Grimshaw's consistently high-quality work in the once-upon-a-time, so-called 'High-Tech' manner always takes the opportunity to display tectonic interests that most architectural practices do not have the curiousity or knowledge to indulge in. We see this at Camden Town, in the Sainsbury supermarket, and particularly in the more recent office building at 25 Gresham Street, in the City. The latter is ordinary and yet, oddly, stands out from the crowd.
We now like to turn away from the Post-Modernist phenomenon, repressing the memory of what now appears to have been a short-lived interlude. Like Art deco, London actually now exhibits very few Po-Mo buildings worth visiting. Here, we make reference to two of its better architects: John Outram and Quinlan Terry. Among the latter's London works is a series of villas in the Regent's Park; and the former designed what is possibly the only Po-Mo work in London worth recalling and visiting: a pumping station of the ise of Dogs. The most notable of such architects was Terry Farrell. However the only interesting work by him in London that exhibits his Po-Mo interests was the Breakfast Television building in Camden Town, whos facade lingers on as a memory trace of a movement that once engaged so many architects. Unfortunately, the mad interior to the building was long ago stripped out and replaced.
The Hopkins' have always been grouped togerher with Foster, Rogers, Grimshaw et al, but their work broke out of the 'High-Tech' stereotype (which, in any case, only makes sense in terms of a contrast to 1970s / 80s Post-Modernism) a long time ago – when they designed Bracken House, in the City, completed in 1992. Other notable work which epitomises their sound social connections include Portcullis House (offices for members of Parliament) and other works that give their practice a far higher and more consistently good quality presence in London than some of their professional rivals.
'Big Jim' Stirling and James Gowan were always an odd couple and, perhaps unfairly, Gowan's staus faded and Stirling's rose in the years after they parted ways. The latter became an internationally famous figure, so there is a certain irony in the fact that there is little in London that exhibits his skills. The most notable works are the Clore Gallery (at the Tate Britain) and No.1 Poultry (in the City), both less than entirely satisfactory works and yet both intriguing.
Lord (Baron) Rogers of Riverside has, as he ages, become the outstanding establishment figure of British architecture. He runs a practice much smaler than Foster but manages to turn out works of a consistently higher standard e.g. the Terminal Five building at Heathrow and the Maggie cancer care centre which won the Stirling Prize in 2009. But the iconic work from this practice is, of course, Lloyds of London, completed in 1986 but still an outstandingly unusual work.
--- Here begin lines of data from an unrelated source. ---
-- ==== Sys2Proof/WellFormed.lean ====
section
/-! DEFINITION. Which instructions are valid (30_encoding R67): all but a combo form with the reserved operand.

The types already bound every other field: a literal is 3 bits, a combo value is below 4. -/

namespace Sys2Proof

/-- A combo operand other than the reserved code 7 (30_encoding R64). -/
def Combo.valid (k : Combo) : Bool :=
  match k with
  | .lit _ => true
  | .reg _ => true
  | .reserved => false

/-- The 59 valid pairs of 30_encoding R67: a combo-mode instruction needs a valid combo operand;
literal and ignored operands are valid whatever they hold, 7 included. -/
def Instr.wellFormed (i : Instr) : Bool :=
  match i with
  | .divA k => k.valid
  | .xorLiteral _ => true
  | .modulo k => k.valid
  | .jumpIfNonzero _ => true
  | .xorRegisters _ => true
  | .output k => k.valid
  | .divB k => k.valid
  | .divC k => k.valid

end Sys2Proof
end

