-- ==== Sys2Proof/Laws/Step.lean ====
section
/-! SUPPORT. One lemma that says everything a step can do; the later lemmas cite it instead of unfolding `step`. -/

namespace Sys2Proof.Machine

theorem State.enabled_iff (s : State) : s.enabled = true ↔ s.runState = .idle ∨ s.runState = .active := by
  unfold State.enabled; cases s.runState <;> simp

theorem State.terminalFault_none (s : State) : s.terminalFault = none ↔ s.enabled = true := by
  unfold State.terminalFault State.enabled; cases s.runState <;> simp

theorem step_of_terminal {s : State} {f : Fault} (h : s.terminalFault = some f) : step s = .fault f := by
  simp [step, h]

theorem step_of_pastEnd {s : State} (h : s.enabled = true) (hip : s.pm.length ≤ s.ip) : step s = .next s.halt := by
  simp [step, (State.terminalFault_none s).2 h, fetch_of_pastEnd hip]

theorem step_of_last {s : State} (h : s.enabled = true) (hip : s.ip + 1 = s.pm.length) :
    step s = .next (s.raise .truncatedInstruction) := by
  simp [step, (State.terminalFault_none s).2 h, fetch_of_last hip]

theorem step_of_cells {s : State} {op k : ProgCell} (h : s.enabled = true) (h1 : s.pm[s.ip]? = some op)
    (h2 : s.pm[s.ip + 1]? = some k) : step s = exec (decodePair op k) s := by
  simp [step, (State.terminalFault_none s).2 h, fetch_of_cells h1 h2]

/-- How a step that has a transition goes: it halts, it raises TruncatedInstruction, or it runs the pair at ip. -/
inductive StepCase (s : State) : State → Prop
  | halt (hip : s.pm.length ≤ s.ip) : StepCase s s.halt
  | truncated (hip : s.ip + 1 = s.pm.length) : StepCase s (s.raise .truncatedInstruction)
  | instr (op k : ProgCell) (h1 : s.pm[s.ip]? = some op) (h2 : s.pm[s.ip + 1]? = some k) {t : State}
      (hx : exec (decodePair op k) s = .next t) (hc : ExecCase (decodePair op k) s t) : StepCase s t

/-- A machine that is not terminal has a step, and it goes one of the three ways. -/
theorem step_cases {s : State} (h : s.enabled = true) : ∃ t, step s = .next t ∧ StepCase s t := by
  obtain ⟨h1, -⟩ | ⟨h1, -⟩ | ⟨op, k, h1, h2, -⟩ := fetch_eq s
  · exact ⟨_, step_of_pastEnd h h1, .halt h1⟩
  · exact ⟨_, step_of_last h h1, .truncated h1⟩
  · obtain ⟨t, hx, hc⟩ := exec_cases (decodePair op k) s
    exact ⟨t, (step_of_cells h h1 h2).trans hx, .instr op k h1 h2 hx hc⟩

theorem enabled_of_step {s t : State} (h : step s = .next t) : s.enabled = true := by
  cases hf : s.terminalFault with
  | none => exact (State.terminalFault_none s).1 hf
  | some f => rw [step_of_terminal hf] at h; cases h

/-- The inversion form of `step_cases`. -/
theorem StepCase.of_step {s t : State} (h : step s = .next t) : StepCase s t := by
  obtain ⟨t', h', hc⟩ := step_cases (enabled_of_step h)
  rw [h] at h'
  cases h'
  exact hc

/-- A pair at ip is inside the program. -/
theorem ip_lt_of_cells {s : State} {k : ProgCell} (h : s.pm[s.ip + 1]? = some k) : s.ip + 1 < s.pm.length :=
  (List.getElem?_eq_some_iff.1 h).1

/-- `withFetchWord` leaves a machine that has a step and holds the word's pair at ip. -/
theorem withFetchWord_enabled (s : State) (nbits w : Nat) : (s.withFetchWord nbits w).enabled = true := by
  unfold State.withFetchWord State.enabled; cases s.runState <;> simp

end Sys2Proof.Machine
end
Lord Foster of Thamesbank is one of the world's better know architects, but the problem faced by mature and very large practices is 'emperor's clothes' syndrome and the reality is that the output of the practice varies enormously. In London, the beest works from the practice are the Sackler gallery and assoiated works at the Royal Academy, and the Great Court at the british Museum, both under the leadership of Foster's partner Spencer de Grey. Similarly, the two more publically known projects – City hall and the Gherkin – were under Ken Shuttleworth. nevertheless, it is remarkable that Foster has developed an office culture that has maintained such high standrads among a large body of workers for so long. And while many of the practice's outputs – as the many City office buildings – are not outstanding, they are usually the equal of any other practice's outputs.